● Task instructions
Return the lines below that contain "which".

● Information given

/-- PLL_UNLOCK (R478): the fabric PLL (0) or the DRAM PLL (1) loses lock. Its units go into local reset under R31: those of
the powered Canvas domains that the fabric clock drives, or the Memory region, whose loss is FATAL (R27). -/
def execPllUnlock (which : Fin 2) (s : State) : Out :=
  let s := s.ev CKG_EVENTS_pll_unlock
  if which = 0 then
    let us := allUnits.filter (fun u => match unitDomain u with
      | none => false
      | some d => decide (4 ≤ d) && decide (d ≤ 10) && domainOn s d && !(decide (0x064 ≤ u) && decide (u ≤ 0x073)))
    .next (us.foldl clockBad (s.putB CKG_STATUS_fab_lock false))
  else
    let s := s.putB CKG_STATUS_dram_lock false
    let s := (regionUnits 8).foldl (fun s u => s.putB (UNIT_STATUS_in_reset u) true) s
    .next (raiseSrc s 11 none)

/-- ATOM_IN_LOST (R478): the CKG monitor finds ATOM_IN absent or outside its limits. -/
def execAtomInLost (s : State) : Out :=
  if s.on CKG_STATUS_atom_ok then .next ((s.putB CKG_STATUS_atom_ok false).ev CKG_EVENTS_atom_lost) else .next s

/-! ## Device resets (R457 to R461) -/

/-- RST_COUNT and RST_CAUSE as a reset is taken (R475). -/
def countReset (s : State) (cause : Nat) (osc gaveUp : Bool) : State :=
  let restarts := s.get RST_CAUSE_prm_restarts
  let restarts := if s.on PRM_STATUS_busy then min 255 (restarts + 1) else if s.rst.step < 8 then restarts else 0
  let s := s.incSat RST_COUNT_count
  s.wr RST_CAUSE (w40 (restarts * 2 ^ 24 + b2n s.fix.fatal * 2 ^ 18 + b2n gaveUp * 2 ^ 17 + b2n osc * 2 ^ 15 + cause))

/-- Units whose every register a warm reset keeps (R460): PWR, TMP, CKG and MEM. -/
def warmKept (u : Nat) : Bool := decide (u = 0x001) || decide (u = 0x003) || decide (u = 0x005) || decide (u = 0x0E0)

/-- A FIFO after a warm reset (R502): emptied, its configuration kept. -/
def fifoEmptied (q : Fifo) : Fifo := { Fifo.reset with base := q.base, depthLog := q.depthLog, packet := q.packet, en := q.en }

/-- A warm reset reaches the device (R460, R195, R218): give-up of a paired active unit first, then every unit but the kept
ones; the journal, the counter and its fields, DRAM and BK stay. -/
def warmReset (s0 : State) : State :=
  let active := twActive s0
  let s := countReset s0 2 false active
  let s := stopExecutors s
  let unresolved := s0.skb.unresolved ++ unackedSeqs s
  let s := s.skb.offers.foldl resetWrite s
  let s : State := { s with skb := { s.skb with offers := [] } }
  let s := giveUp s
  let bound := s.get GLZ_B_b
  let inHold := decide (s.get PAL_STATE_state = 3) || decide (s.get PAL_STATE_state = 4)
  let und := s.und
  let keepCommon := fun (a : Nat) => decide (a / 256 = 0x004) && decide (0xF0 ≤ a % 256)
  let s := regsBack s 1 (fun a => !warmKept (a / 256) && !keepCommon a)
  let s := { s with
    evc := tabFilter (fun k _ => warmKept (k / 64 / 256)) s.evc,
    fifoWait := [],
    fifos := s.fifos.foldl (fun t e => tabSet (fun _ => Fifo.reset) t e.1 (fifoEmptied e.2)) [],
    cores := [], mbx := MbxSt.reset, house := HouseSt.reset, timed := [],
    skb := { SkbSt.reset with journal := s.skb.journal, cold := false, unresolved := unresolved },
    pal := { PalSt.reset with ticks := s.pal.ticks },
    und := { UndSt.reset with lHist := und.lHist, l := und.l, ran := und.ran, locked := und.locked, secs := und.secs,
                                tInt := und.tInt, tBad := und.tBad, intAt := und.intAt, hours := und.hours, holdSteps := und.holdSteps },
    glz := GlzSt.reset, var := (List.range 4).foldl (fun t n => tabSet (fun _ => VarSt.reset) t n { VarSt.reset with order := (s.varSt n).order }) [], outs := [], pins := [], tdc := [], gns := GnsSt.reset, lp := [], stz := { s.stz with cache := [] },
    ptp := PtpSt.reset, kv := s.kv.reload, sp := [], atl := AtlSt.reset, stb := StbSt.reset,
    tw := { TwSt.reset with coldReset := false }, tly := TlySt.reset, host := HostPort.reset,
    lcy := { s.lcy with lfsr := 1, accesses := 0, stopped := false },
    fix := { FixSt.reset with srcUnit := [] } }
  let s := (regionUnits 0).foldl releaseUnit s
  let s := (regionUnits 8).foldl (fun s u => s.putB (UNIT_STATUS_in_reset u) (decide (u ≠ 0x0E0))) s
  let r : RstSt := { s.rst with
    cold := false, held := false, step := 2, stopped := false, optRecord := [], pcieTraining := false, pcieUp := false,
    localUnits := [], clockBad := [] }
  let s : State := { s with rst := r }
  if s.on TB_STATUS_time_valid ∧ s.on PAL_STATE_locked_once then
    let s := (s.put PAL_STATE_state 3).put UND_STATUS_mode 4
    if inHold then s
    else
      let s := s.putT UND_HOLD_T_HI UND_HOLD_T_LO (s.getT TB_RESET_T_HI TB_RESET_T_LO)
      let s := s.put UND_B_ENTRY_b bound
      let s : State := { s with und := { s.und with tInt := 0, tBad := 0, hours := [], holdSteps := s.tb.steps } }
      let (l, s) := lHold s
      { s with und := { s.und with l := l, intAt := t80OfUnits (holdStart s).toNat } }
  else s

● Exercise response
def execPllUnlock (which : Fin 2) (s : State) : Out :=
  if which = 0 then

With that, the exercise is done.